Coupling factor protein expression changes during osteoclast differentiation. (A) Bone marrow cells were cultured with M-CSF and RANKL for the indicated time. Cells were either harvested (MARROW CELL EXTRACTS) or switched to serum-free media for 3 days before media collection and 10-fold concentration (MARROW CELL CONDITIONED MEDIA) before Western blotting. (B) RAW cells with or without RANKL treatment for the indicated time were either harvested for Western blotting (RAW CELL EXTRACTS) or rinsed and maintained in serum-free media for 3 days before media collection and 10-fold concentration (RAW CONDITIONED MEDIA) before Western blotting. All samples were normalized to cell extract protein. These results are representative of 2 experiments.

Fig. 4.

Wnt and BMP responsive reporter activation by osteoclast conditioned media. hMS cells were transiently transfected with 1 μg of empty reporter vector (vector), the BMP-responsive reporter SMAD6-luc (A), or the Wnt-responsive Tcf/Lef reporter TOP-FLASH-luc (B). Forty-eight hours later, the cells were treated with the indicated conditioned media for 48 h (n = 3 replicates). *, P < 0.05 compared with precursor CM. These results are representative of 2 experiments.

Fig. 5.

Blocking coupling factors reduces osteoclast conditioned media-induced hMS cell mineralization. RAW 264.7 precursor (−RL) and multinucleated RAW 264.7-derived osteoclast (+RL) conditioned media were assayed for their effects on osteoblast mineralization. DKK1, control antibody (CONT Ab), αBMP6 antibody, vehicle for the S1P receptor 1 antagonist (VEH), or a S1P receptor 1 antagonist alone or in combination were added to the osteoclast conditioned media as indicated for 7 days before fixing, Alizarin red staining, and quantitation as detailed in Experimental Procedures (n = 3 replicates). *, P < 0.05 compared with vehicle.

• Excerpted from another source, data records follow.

-- ==== Sys2Proof/Laws/FramePackets.lean ====
section
/-! SUPPORT. Which fields of the state each operation of Sys2Proof/Machine/Packets.lean can change. -/

namespace Sys2Proof.Machine

set_option linter.all false
set_option Elab.async false

/-- Fields that operations of this file change. -/
def Fld.ofPackets1 : List Fld :=
  [.regs_, .ctrs_, .tiles_, .hbm_, .cxl_, .hbmUe_, .metaCache_, .sideArea_, .cues_, .ports_, .sess_, .sessIn_,
   .reqs_, .nextTag_, .loom_, .queues_, .fences_, .objs_, .freed_, .ctxs_, .fns_, .hostReads_, .fwGot_, .fwHeld_,
   .power_, .sec_, .fw_, .inc_, .twin_, .freeCtr_, .out_]

/-- Fields that operations of this file change. -/
def Fld.ofPackets2 : List Fld :=
  [.regs_, .ctrs_, .tiles_, .hbm_, .cxl_, .hbmUe_, .metaCache_, .sideArea_, .cues_, .ports_, .sess_, .sessIn_,
   .reqs_, .nextTag_, .loom_, .queues_, .fences_, .objs_, .freed_, .ctxs_, .fns_, .hostReads_, .fwGot_, .fwHeld_,
   .power_, .sec_, .fw_, .inc_, .twin_, .out_]

/-- Fields that operations of this file change. -/
def Fld.ofPackets3 : List Fld :=
  [.regs_, .ctrs_, .tiles_, .redIn_, .redStage_, .redRun_, .mcFlits_, .hbm_, .cxl_, .metaCache_, .sideArea_, .inv_,
   .cues_, .ports_, .sess_, .reqs_, .nextTag_, .loom_, .ctxs_, .fns_, .hostReads_, .pfWalks_, .fwGot_, .fwHeld_,
   .sec_, .fw_, .inc_, .twin_, .freeCtr_, .out_]

theorem State.crossFlits_only {fl : List Fld} {sa s t : State} {a : Nat × Nat} {f : Flit} {n : Nat}
    (h : s.crossFlits a f n = some t) (hk : Only fl sa s) (hsub : Fld.sub [.ledgers_, .out_] fl = true) : Only fl sa t := by
  induction n generalizing s with
  | zero =>
    unfold State.crossFlits at h
    cases h
    exact hk
  | succ n ih =>
    unfold State.crossFlits at h
    split at h
    · cases h
    · exact ih h (State.flitOut_only (State.setMeshLedger_only hk (Fld.sub_trans (by decide) hsub)) (Fld.sub_trans (by decide) hsub))

theorem State.crossMesh_only {fl : List Fld} {sa s t : State} {p q : Nat} {h : Sys2Proof.PktHdr} {ext : Bool}
    (hm : s.crossMesh p q h ext = some t) (hk : Only fl sa s) (hsub : Fld.sub [.ledgers_, .out_] fl = true) : Only fl sa t := by
  unfold State.crossMesh at hm
  split at hm
  · cases hm
    exact hk
  · exact State.crossFlits_only hm hk hsub

theorem State.closedBy_only {fl : List Fld} {sa s : State} {b : Nat} {cause : Nat}
    (hk : Only fl sa s) (hsub : Fld.sub [.regs_, .tiles_, .cues_, .reqs_, .loom_, .ctxs_, .fns_, .hostReads_, .fwGot_, .fwHeld_, .sec_, .fw_, .out_] fl = true) : Only fl sa (State.closedBy s b cause) := by
    refine Only.seq (l := [.regs_, .tiles_, .cues_, .reqs_, .loom_, .ctxs_, .fns_, .hostReads_, .fwGot_, .fwHeld_, .sec_, .fw_, .out_]) hk ?_ hsub
    clear hk hsub
    unfold State.closedBy
    repeat' first
      | with_reducible exact Only.refl _ _
      | with_reducible apply State.boltStop_only
      | with_reducible apply Only.ite
      | refine Fld.yes rfl

theorem State.owe_only {fl : List Fld} {sa s : State} {h : Sys2Proof.PktHdr} {n : Nat}
    (hk : Only fl sa s) (hsub : Fld.sub [.sess_] fl = true) : Only fl sa (State.owe s h n) := by
    refine Only.seq (l := [.sess_]) hk ?_ hsub
    clear hk hsub
    unfold State.owe
    repeat' first
      | with_reducible exact Only.refl _ _
      | with_reducible apply State.updSess_only
      | refine Fld.yes rfl

theorem State.setupFragment_only {fl : List Fld} {sa s : State} {p : Nat} {h : Sys2Proof.PktHdr} {data : List Sys2Proof.Byte} {sigOk : Bool}
    (hk : Only fl sa s) (hsub : Fld.sub Fld.ofPackets1 fl = true) : Only fl sa (State.setupFragment s p h data sigOk) := by
    refine Only.seq (l := Fld.ofPackets1) hk ?_ hsub
    clear hk hsub
    unfold State.setupFragment
    repeat' first
      | with_reducible exact Only.refl _ _
      | with_reducible apply State.keepFragment_only
      | with_reducible apply State.runSetup_only
      | with_reducible apply State.setupRsp_only
      | with_reducible apply State.freeCells_only
      | with_reducible apply Only.ite
      | refine Fld.yes rfl

theorem State.shootAcked_only {fl : List Fld} {sa s : State} {n : Nat} {seq : Nat} {m : Nat}
    (hk : Only fl sa s) (hsub : Fld.sub [.inv_] fl = true) : Only fl sa (State.shootAcked s n seq m) := by
    refine Only.seq (l := [.inv_]) hk ?_ hsub
    clear hk hsub
    unfold State.shootAcked
    repeat' first
      | with_reducible exact Only.refl _ _
      | with_reducible apply Only.ite
      | (extract_lets +onlyGivenNames zz; try clear_value zz; revert zz; intros)
      | split
      | refine Only.upd ?_ rfl rfl

theorem execLd_only (p : Sys2Proof.Port) (h : Sys2Proof.PktHdr) (tag : Sys2Proof.GcmTag) (s : State) {sz : State}
    (h : execLd p h tag s = .next sz) : Only [.regs_, .ctrs_, .tiles_, .metaCache_, .sideArea_, .cues_, .ports_, .sess_, .reqs_, .loom_, .ctxs_, .fns_, .hostReads_, .fwGot_, .fwHeld_, .sec_, .fw_, .inc_, .out_] s sz := by
    unfold execLd at h
    cases h
    repeat' first
      | with_reducible exact Only.refl _ _
      | with_reducible assumption
      | with_reducible apply State.refuseReq_only
      | with_reducible apply State.readMeta_only
      | with_reducible apply State.sendRsp_only
      | with_reducible apply State.serve__only
      | with_reducible apply Only.ite
      | intro _ _ _
      | refine Fld.yes rfl

theorem execSt_only (p : Sys2Proof.Port) (h : Sys2Proof.PktHdr) (data : List Sys2Proof.Byte) (tag : Sys2Proof.GcmTag) (s : State) {sz : State}
    (h : execSt p h data tag s = .next sz) : Only [.regs_, .ctrs_, .tiles_, .hbm_, .cxl_, .hbmUe_, .metaCache_, .sideArea_, .cues_, .ports_, .sess_, .reqs_, .nextTag_, .loom_, .ctxs_, .fns_, .hostReads_, .fwGot_, .fwHeld_, .sec_, .fw_, .inc_, .twin_, .out_] s sz := by
    unfold execSt at h
    cases h
    repeat' first
      | with_reducible exact Only.refl _ _
      | with_reducible assumption
      | with_reducible apply State.refuseReq_only
      | with_reducible apply State.poke_only
      | with_reducible apply State.ackWrite_only
      | with_reducible apply State.serve__only
      | with_reducible apply Only.ite
      | intro _ _ _
      | refine Fld.yes rfl
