-- ==== Sys2Proof/Laws/FrameTensor.lean ====
section
/-! SUPPORT. Which fields of the state each operation of Sys2Proof/Machine/Tensor.lean can change. -/

namespace Sys2Proof.Machine

set_option linter.all false
set_option Elab.async false

/-- Fields that operations of this file change. -/
def Fld.ofTensor1 : List Fld :=
  [.regs_, .ctrs_, .tiles_, .mcFlits_, .hbm_, .cxl_, .hbmUe_, .metaCache_, .sideArea_, .fq_, .inv_, .cues_,
   .ports_, .sess_, .reqs_, .nextTag_, .loom_, .queues_, .fences_, .objs_, .freed_, .ctxs_, .fns_, .hostReads_,
   .walkWait_, .fwGot_, .fwHeld_, .sec_, .fw_, .inc_, .twin_, .freeCtr_, .out_]

/-- Fields that operations of this file change. -/
def Fld.ofTensor2 : List Fld :=
  [.regs_, .ctrs_, .tiles_, .mcFlits_, .hbm_, .cxl_, .hbmUe_, .metaCache_, .sideArea_, .tcache_, .wcache_, .fq_,
   .inv_, .cues_, .ports_, .sess_, .reqs_, .nextTag_, .loom_, .queues_, .fences_, .objs_, .freed_, .ctxs_,
   .fns_, .hostReads_, .fwGot_, .fwHeld_, .sec_, .fw_, .inc_, .twin_, .freeCtr_, .out_]

/-- Fields that operations of this file change. -/
def Fld.ofTensor3 : List Fld :=
  [.regs_, .ctrs_, .tiles_, .mcFlits_, .hbm_, .cxl_, .chanCe_, .hbmUe_, .metaCache_, .sideArea_, .tcache_, .wcache_,
   .fq_, .inv_, .cues_, .ports_, .sess_, .reqs_, .nextTag_, .loom_, .queues_, .fences_, .objs_, .freed_,
   .ctxs_, .fns_, .hostReads_, .pfWalks_, .fwGot_, .fwHeld_, .sec_, .fw_, .inc_, .twin_, .freeCtr_, .out_]

theorem State.takeCredit_only {fl : List Fld} {sa s t : State} {n k : Nat} {d : Desc} (h : s.takeCredit n k d = some t)
    (hk : Only fl sa s) (hsub : Fld.sub [.tiles_] fl = true) : Only fl sa t := by
  unfold State.takeCredit at h
  split at h
  · cases h
    exact hk
  · dsimp only at h
    split at h
    · cases h
    · cases h
      exact State.updTile_only hk hsub

theorem State.tensorCopyEnd_only {fl : List Fld} {sa s : State} {t : Nat} {k : Nat} {b : Nat} {q : QDesc}
    (hk : Only fl sa s) (hsub : Fld.sub [.regs_, .ctrs_, .tiles_, .inv_, .cues_, .ports_, .sess_, .reqs_, .nextTag_, .loom_, .ctxs_, .fns_, .hostReads_, .fwGot_, .fwHeld_, .sec_, .fw_, .inc_, .freeCtr_, .out_] fl = true) : Only fl sa (State.tensorCopyEnd s t k b q) := by
    refine Only.seq (l := [.regs_, .ctrs_, .tiles_, .inv_, .cues_, .ports_, .sess_, .reqs_, .nextTag_, .loom_, .ctxs_, .fns_, .hostReads_, .fwGot_, .fwHeld_, .sec_, .fw_, .inc_, .freeCtr_, .out_]) hk ?_ hsub
    clear hk hsub
    unfold State.tensorCopyEnd
    repeat' first
      | with_reducible exact Only.refl _ _
      | with_reducible apply State.semSignal_only
      | with_reducible apply State.semAddAt_only
      | with_reducible apply State.popTensor_only
      | with_reducible apply State.flightSub_only
      | with_reducible apply Only.ite
      | refine Fld.yes rfl

theorem State.copyDone_only {fl : List Fld} {sa s : State} {t : Nat} {k : Nat} {b : Nat} {q : QDesc}
    (hk : Only fl sa s) (hsub : Fld.sub [.regs_, .ctrs_, .tiles_, .mcFlits_, .hbm_, .cxl_, .hbmUe_, .metaCache_, .sideArea_, .inv_, .cues_, .ports_, .sess_, .reqs_, .nextTag_, .loom_, .ctxs_, .fns_, .hostReads_, .fwGot_, .fwHeld_, .sec_, .fw_, .inc_, .twin_, .freeCtr_, .out_] fl = true) : Only fl sa (State.copyDone s t k b q) := by
    refine Only.seq (l := [.regs_, .ctrs_, .tiles_, .mcFlits_, .hbm_, .cxl_, .hbmUe_, .metaCache_, .sideArea_, .inv_, .cues_, .ports_, .sess_, .reqs_, .nextTag_, .loom_, .ctxs_, .fns_, .hostReads_, .fwGot_, .fwHeld_, .sec_, .fw_, .inc_, .twin_, .freeCtr_, .out_]) hk ?_ hsub
    clear hk hsub
    unfold State.copyDone
    repeat' first
      | with_reducible exact Only.refl _ _
      | with_reducible assumption
      | with_reducible apply State.tensorCopyEnd_only
      | with_reducible apply State.setTensor_only
      | with_reducible apply State.writePieces_only
      | with_reducible apply State.draw_only
      | with_reducible apply State.tensorStatus_only
      | with_reducible apply Only.ite
      | refine Fld.yes rfl
      | (extract_lets +onlyGivenNames zz; refine Only.have_ (u := zz) ?_ (fun _ => ?_); rotate_left; try clear_value zz; revert zz; intros; rotate_right; dsimp -zeta only [zz]; clear zz)
      | (extract_lets +onlyGivenNames zz; refine Only.have_ (u := zz.1) ?_ (fun _ => ?_); rotate_left; try clear_value zz; revert zz; intros; rotate_right; dsimp -zeta only [zz]; clear zz)
      | (extract_lets +onlyGivenNames zz; try clear_value zz; revert zz; intros)
      | split

theorem State.prefetchDesc_only {fl : List Fld} {sa s : State} {t : Nat} {k : Nat} {b : Nat} {d : Desc} {y5 : Nat} {y6 : List Leaf}
    (hk : Only fl sa s) (hsub : Fld.sub [.regs_, .ctrs_, .tiles_, .cues_, .ports_, .sess_, .reqs_, .nextTag_, .loom_, .ctxs_, .fns_, .hostReads_, .pfWalks_, .fwGot_, .fwHeld_, .sec_, .fw_, .inc_, .out_] fl = true) : Only fl sa (State.prefetchDesc s t k b d y5 y6) := by
    refine Only.seq (l := [.regs_, .ctrs_, .tiles_, .cues_, .ports_, .sess_, .reqs_, .nextTag_, .loom_, .ctxs_, .fns_, .hostReads_, .pfWalks_, .fwGot_, .fwHeld_, .sec_, .fw_, .inc_, .out_]) hk ?_ hsub
    clear hk hsub
    fun_induction State.prefetchDesc s t k b d y5 y6
    all_goals
      repeat' first
        | with_reducible exact Only.refl _ _
        | with_reducible assumption
        | with_reducible apply State.walkAsk_only
        | with_reducible apply State.bump_only
        | with_reducible apply Only.ite
        | with_reducible refine Only.seq (l := [.regs_, .ctrs_, .tiles_, .cues_, .ports_, .sess_, .reqs_, .nextTag_, .loom_, .ctxs_, .fns_, .hostReads_, .pfWalks_, .fwGot_, .fwHeld_, .sec_, .fw_, .inc_, .out_]) ?_ (by assumption) rfl
        | refine Fld.yes rfl
        | (extract_lets +onlyGivenNames zz; refine Only.have_ (u := zz) ?_ (fun _ => ?_); rotate_left; try clear_value zz; revert zz; intros; rotate_right; dsimp -zeta only [zz]; clear zz)
        | refine Only.upd ?_ rfl rfl

theorem State.prefetchLevel_only {fl : List Fld} {sa s : State} {p : PfWalk}
    (hk : Only fl sa s) (hsub : Fld.sub [.regs_, .ctrs_, .tiles_, .tcache_, .wcache_, .cues_, .ports_, .sess_, .reqs_, .nextTag_, .loom_, .ctxs_, .fns_, .hostReads_, .pfWalks_, .fwGot_, .fwHeld_, .sec_, .fw_, .inc_, .freeCtr_, .out_] fl = true) : Only fl sa (State.prefetchLevel s p) := by
    refine Only.seq (l := [.regs_, .ctrs_, .tiles_, .tcache_, .wcache_, .cues_, .ports_, .sess_, .reqs_, .nextTag_, .loom_, .ctxs_, .fns_, .hostReads_, .pfWalks_, .fwGot_, .fwHeld_, .sec_, .fw_, .inc_, .freeCtr_, .out_]) hk ?_ hsub
    clear hk hsub
    unfold State.prefetchLevel
    repeat' first
      | with_reducible exact Only.refl _ _
      | with_reducible assumption
      | with_reducible apply State.tcFill_only
      | with_reducible apply State.wcFill_only
      | with_reducible apply State.walkAsk_only
      | with_reducible apply State.readEntry_only
      | with_reducible apply Only.ite
      | refine Fld.yes rfl
      | (extract_lets +onlyGivenNames zz; refine Only.have_ (u := zz) ?_ (fun _ => ?_); rotate_left; try clear_value zz; revert zz; intros; rotate_right; dsimp -zeta only [zz]; clear zz)
      | (extract_lets +onlyGivenNames zz; try clear_value zz; revert zz; intros)
      | split
      | refine Only.upd ?_ rfl rfl

theorem State.walkAt_only {fl : List Fld} {sa s : State} {t : Nat} {k : Nat} {b : Nat} {q : QDesc} {w : Walk}
    (hk : Only fl sa s) (hsub : Fld.sub [.regs_, .ctrs_, .tiles_, .mcFlits_, .hbm_, .cxl_, .inv_, .cues_, .ports_, .sess_, .reqs_, .nextTag_, .loom_, .ctxs_, .fns_, .hostReads_, .fwGot_, .fwHeld_, .sec_, .fw_, .inc_, .freeCtr_, .out_] fl = true) : Only fl sa (State.walkAt s t k b q w) := by
    refine Only.seq (l := [.regs_, .ctrs_, .tiles_, .mcFlits_, .hbm_, .cxl_, .inv_, .cues_, .ports_, .sess_, .reqs_, .nextTag_, .loom_, .ctxs_, .fns_, .hostReads_, .fwGot_, .fwHeld_, .sec_, .fw_, .inc_, .freeCtr_, .out_]) hk ?_ hsub
    clear hk hsub
    unfold State.walkAt
    repeat' first
      | with_reducible exact Only.refl _ _
      | with_reducible apply State.tensorFail_only
      | with_reducible apply State.setTensor_only
      | with_reducible apply State.walkAsk_only
      | with_reducible apply Only.ite
      | refine Fld.yes rfl
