-- ==== Sys2Proof/Laws/FrameTile.lean ====
section
/-! SUPPORT. Which fields of the state each operation of Sys2Proof/Machine/Tile.lean can change. -/

namespace Sys2Proof.Machine

set_option linter.all false
set_option Elab.async false

theorem execMnop_only (t : Sys2Proof.Site) (f : BitVec 27) (vs : Sys2Proof.Word) (ss : Sys2Proof.Word) (cs : Sys2Proof.Word) (s : State) {sz : State}
    (h : execMnop t f vs ss cs s = .next sz) : Only [.regs_, .ctrs_, .tiles_, .cues_, .ports_, .sess_, .reqs_, .nextTag_, .loom_, .ctxs_, .fns_, .hostReads_, .fwGot_, .fwHeld_, .sec_, .fw_, .inc_, .freeCtr_, .out_] s sz := by
    unfold execMnop at h
    cases h
    repeat' first
      | with_reducible exact Only.refl _ _
      | with_reducible apply State.issueWords_only
      | refine Fld.yes rfl

theorem execMldw_only (t : Sys2Proof.Site) (f : BitVec 27) (vs : Sys2Proof.Word) (ss : Sys2Proof.Word) (cs : Sys2Proof.Word) (s : State) {sz : State}
    (h : execMldw t f vs ss cs s = .next sz) : Only [.regs_, .ctrs_, .tiles_, .cues_, .ports_, .sess_, .reqs_, .nextTag_, .loom_, .ctxs_, .fns_, .hostReads_, .fwGot_, .fwHeld_, .sec_, .fw_, .inc_, .freeCtr_, .out_] s sz := by
    unfold execMldw at h
    cases h
    repeat' first
      | with_reducible exact Only.refl _ _
      | with_reducible apply State.issueWords_only
      | refine Fld.yes rfl

theorem execMmul_only (t : Sys2Proof.Site) (f : BitVec 27) (vs : Sys2Proof.Word) (ss : Sys2Proof.Word) (cs : Sys2Proof.Word) (s : State) {sz : State}
    (h : execMmul t f vs ss cs s = .next sz) : Only [.regs_, .ctrs_, .tiles_, .cues_, .ports_, .sess_, .reqs_, .nextTag_, .loom_, .ctxs_, .fns_, .hostReads_, .fwGot_, .fwHeld_, .sec_, .fw_, .inc_, .freeCtr_, .out_] s sz := by
    unfold execMmul at h
    cases h
    repeat' first
      | with_reducible exact Only.refl _ _
      | with_reducible apply State.issueWords_only
      | refine Fld.yes rfl

theorem execMwb_only (t : Sys2Proof.Site) (f : BitVec 27) (vs : Sys2Proof.Word) (ss : Sys2Proof.Word) (cs : Sys2Proof.Word) (s : State) {sz : State}
    (h : execMwb t f vs ss cs s = .next sz) : Only [.regs_, .ctrs_, .tiles_, .cues_, .ports_, .sess_, .reqs_, .nextTag_, .loom_, .ctxs_, .fns_, .hostReads_, .fwGot_, .fwHeld_, .sec_, .fw_, .inc_, .freeCtr_, .out_] s sz := by
    unfold execMwb at h
    cases h
    repeat' first
      | with_reducible exact Only.refl _ _
      | with_reducible apply State.issueWords_only
      | refine Fld.yes rfl

theorem execMzero_only (t : Sys2Proof.Site) (f : BitVec 27) (vs : Sys2Proof.Word) (ss : Sys2Proof.Word) (cs : Sys2Proof.Word) (s : State) {sz : State}
    (h : execMzero t f vs ss cs s = .next sz) : Only [.regs_, .ctrs_, .tiles_, .cues_, .ports_, .sess_, .reqs_, .nextTag_, .loom_, .ctxs_, .fns_, .hostReads_, .fwGot_, .fwHeld_, .sec_, .fw_, .inc_, .freeCtr_, .out_] s sz := by
    unfold execMzero at h
    cases h
    repeat' first
      | with_reducible exact Only.refl _ _
      | with_reducible apply State.issueWords_only
      | refine Fld.yes rfl

theorem execDitherWrap_only (t : Sys2Proof.Site) (s : State) {sz : State}
    (h : execDitherWrap t s = .next sz) : Only [.tiles_] s sz := by
    unfold execDitherWrap at h
    cases h
    repeat' first
      | with_reducible exact Only.refl _ _
      | with_reducible apply State.updTile_only
      | with_reducible apply Only.ite
      | refine Fld.yes rfl

theorem execVnop_only (t : Sys2Proof.Site) (f : BitVec 26) (ms : Sys2Proof.Word) (ss : Sys2Proof.Word) (cs : Sys2Proof.Word) (s : State) {sz : State}
    (h : execVnop t f ms ss cs s = .next sz) : Only [.regs_, .ctrs_, .tiles_, .cues_, .ports_, .sess_, .reqs_, .nextTag_, .loom_, .ctxs_, .fns_, .hostReads_, .fwGot_, .fwHeld_, .sec_, .fw_, .inc_, .freeCtr_, .out_] s sz := by
    unfold execVnop at h
    cases h
    repeat' first
      | with_reducible exact Only.refl _ _
      | with_reducible apply State.issueWords_only
      | refine Fld.yes rfl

These results are representative of 2 experiments.

Fig. 6.

hMS cell chemokinesis increases with osteoclast conditioned media treatment. hMS cells were grown on coverslips to confluence and assayed for chemokinesis as detailed in Experimental Procedures. (A) Coverslips were fixed (zero) or incubated in the indicated medium (n = 3 per treatment). Sixteen hours later, the remaining cells were fixed and stained. Cells were counted at 200×. *, P < 0.05 compared with other treatments. (B) hMS cells were treated as outlined in A before addition(s) as indicated. Cell counts were normalized to the respective vehicle control (n = 3 replicates). *, P < 0.05 compared with controls. These results are representative of 2 experiments.